What the film gets right, inadvertently, is the texture of improvisation that defined early automotive history. The people who made those first petroleum-powered machines work weren't operating in well-equipped laboratories with standardised fuels. They were sourcing whatever combustible liquid they could find and tuning their engines accordingly. Bertha Benz solved fuel problems with pharmacy stops. Early American motorists ran cars on everything from grain alcohol to coal-derived spirit. The boundary between 'this will work' and 'this will destroy the engine' was much fuzzier than it is today — and much more forgiving of creative substitution.

Conclusion: The Train Was Spectacular, But It Wasn't Necessary

Could Doc Brown have made — or more accurately, sourced and adapted — usable gasoline in 1885 California? Almost certainly yes. The petroleum infrastructure existed. The chemistry was understood. The raw materials were available. A man of his stated intellectual range would have had multiple viable paths to a workable fuel blend, from straight kerosene for a short burn to a benzene-boosted mixture capable of a sustained run.

The train plan makes for a better movie. Nobody is arguing otherwise. But it represents a curious blind spot for a character defined by his ability to solve impossible technical problems with whatever happens to be lying around. The real Doc Brown — the one who built a nuclear-powered time machine — would almost certainly have had the DeLorean running on improvised 1885-spec fuel long before he ever set eyes on a locomotive.

Which is, when you think about it, a rather fitting tribute to how remarkable the history of petroleum actually is. The industry that powers the modern world was already old enough and established enough in 1885 that even a fictional time-traveller could have used it to go home.

Frequently Asked Questions

Was gasoline actually available in 1885?

Not in the modern sense. What was commercially available in 1885 was primarily kerosene, used as a lamp and heating fuel, along with benzene and other light petroleum fractions. Purpose-refined automotive gasoline as a distinct product category came later, driven by demand from the nascent automobile industry in the 1890s and early 1900s. However, the light fractions of crude oil that we'd recognise as proto-gasoline were being produced as byproducts of kerosene refining — often disposed of as waste — as early as the 1860s.

Would kerosene actually damage the DeLorean's engine?
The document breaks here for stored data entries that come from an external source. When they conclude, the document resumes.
/-- R208 to R211: HDEC on the descriptor of a tree of two leaves or more and the payload of a message over its
symbols completes with success and writes the message to DST, when it fits and LENCHK, if set, expects its length. -/
def Obligations.HdecDecodesMessage : Prop :=
  ∀ (s : State) (l r : HTree) (y : List Byte), s.ready → s.regionsPass .hdec →
    let tr := HTree.node l r
    tr.syms.Nodup → (∀ b ∈ y, b ∈ tr.syms) →
    s.regionBytes s.operands.aux = tr.descriptor → s.regionBytes s.operands.src = tr.payload y →
    y.length ≤ s.operands.dst.len → (s.lenchk = true → s.operands.expLen.toNat = y.length) →
    ∃ t, exec .hdec s = .next t ∧
      Succeeded y.length s.operands.aux.len (infoWord tr.syms.length tr.depth) 0 s t ∧
      t.regionBytes ⟨s.operands.dst.base, y.length⟩ = y ∧
      SameOutside [⟨s.operands.dst.base, y.length⟩] s t

/-- R207: HDEC on a single-leaf descriptor takes its count from EXP_LEN, whatever LENCHK is: EXP_LEN copies of the
symbol, or OUTPUT_OVERFLOW at DST_LEN before any write; every payload with a legal header, zero pad bits and D > 0 data
bits is PAY_SINGLE_LEAF_BITS. -/
def Obligations.HdecSingleLeafCount : Prop :=
  ∀ (s : State) (b : Byte), s.ready → s.regionsPass .hdec →
    s.regionBytes s.operands.aux = (HTree.leaf b).descriptor →
    let n := s.operands.expLen.toNat
    let p := s.operands.src.len
    let h := (s.byteAt s.operands.src.base).toNat
    let last := (s.byteAt (s.operands.src.base + p - 1)).toNat
    (s.regionBytes s.operands.src = [0x00] → n ≤ s.operands.dst.len →
      ∃ t, exec .hdec s = .next t ∧ Succeeded n 3 (infoWord 1 0) 0 s t ∧
        t.regionBytes ⟨s.operands.dst.base, n⟩ = List.replicate n b ∧
        SameOutside [⟨s.operands.dst.base, n⟩] s t) ∧
    (s.regionBytes s.operands.src = [0x00] → s.operands.dst.len < n →
      ∃ t, exec .hdec s = .next t ∧ Failed .dstFull s.operands.dst.len s t ∧ t.mem = s.mem) ∧
    (0 < p → h ≤ 7 → h < 8 * (p - 1) → (h = 0 ∨ last % 2 ^ h = 0) →
      ∃ t, exec .hdec s = .next t ∧ Failed .paySingleLeafBits 1 s t ∧ t.mem = s.mem)

/-- R208 to R210: a message that does not fit raises OUTPUT_OVERFLOW / DST_FULL at DST_LEN; one that fits but has not
the length that LENCHK expects raises LENGTH_MISMATCH with its length; data bits that end inside a code raise
PAY_INCOMPLETE at the payload's last byte, whatever LENCHK is. Only DST may change. -/
def Obligations.HdecWalkErrors : Prop :=
  ∀ (s : State) (l r : HTree) (y : List Byte), s.ready → s.regionsPass .hdec →
    let tr := HTree.node l r
    tr.syms.Nodup → (∀ b ∈ y, b ∈ tr.syms) → s.regionBytes s.operands.aux = tr.descriptor →
    (s.regionBytes s.operands.src = tr.payload y → s.operands.dst.len < y.length →
      ∃ t, exec .hdec s = .next t ∧ Failed .dstFull s.operands.dst.len s t ∧
        SameOutside [s.operands.dst] s t) ∧
    (s.regionBytes s.operands.src = tr.payload y → y.length ≤ s.operands.dst.len → s.lenchk = true →
      s.operands.expLen.toNat ≠ y.length →
      ∃ t, exec .hdec s = .next t ∧ Failed .hdecLengthMismatch y.length s t ∧
        SameOutside [s.operands.dst] s t) ∧
    (∀ (c : Byte) (part : BitString), c ∈ tr.syms → part <+: tr.codeOf c → part ≠ [] → part ≠ tr.codeOf c →
      s.regionBytes s.operands.src = bitsPayload (tr.encode y ++ part) → y.length ≤ s.operands.dst.len →
      ∃ t, exec .hdec s = .next t ∧ Failed .payIncomplete (s.operands.src.len - 1) s t ∧
        SameOutside [s.operands.dst] s t)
In sustained use, yes. Kerosene has an octane rating of roughly 15–30, far below the 87-minimum most modern engines require. Running a 1980s engine on straight kerosene would cause significant pre-detonation (engine knocking), reducing power output and eventually damaging pistons, cylinder walls, and other key components. For a single short run to reach 88 mph — a matter of seconds — the risk of catastrophic failure would be much lower, though performance would be noticeably degraded.

What is fractional distillation and why does it matter for this story?

Fractional distillation is the process by which crude oil is separated into its component parts by heating it and collecting the vapours at different temperatures as they condense. Lighter fractions like naphtha and gasoline condense at lower temperatures; heavier products like diesel, fuel oil, and bitumen condense at higher temperatures. This process was theoretically described as early as the 9th century and was industrialised in the 1840s and 1850s. By 1885, commercial refineries using this method were operating in California. Doc Brown would not have needed to invent anything — he'd have needed to apply existing technology.

What did Bertha Benz use as fuel on the world's first road trip?

Bertha Benz used ligroin, a light petroleum solvent available at pharmacies, to fuel the Benz Patent-Motorwagen on her historic 1888 journey from Mannheim to Pforzheim, Germany. She stopped at pharmacies along the route to replenish her supply — making those pharmacies, in effect, the world's first petrol stations. She also improvised a brake pad from a piece of leather during the trip and cleared a blocked fuel line using her hairpin. Her journey was instrumental in proving the practical viability of the automobile and in persuading Carl Benz to continue developing his designs.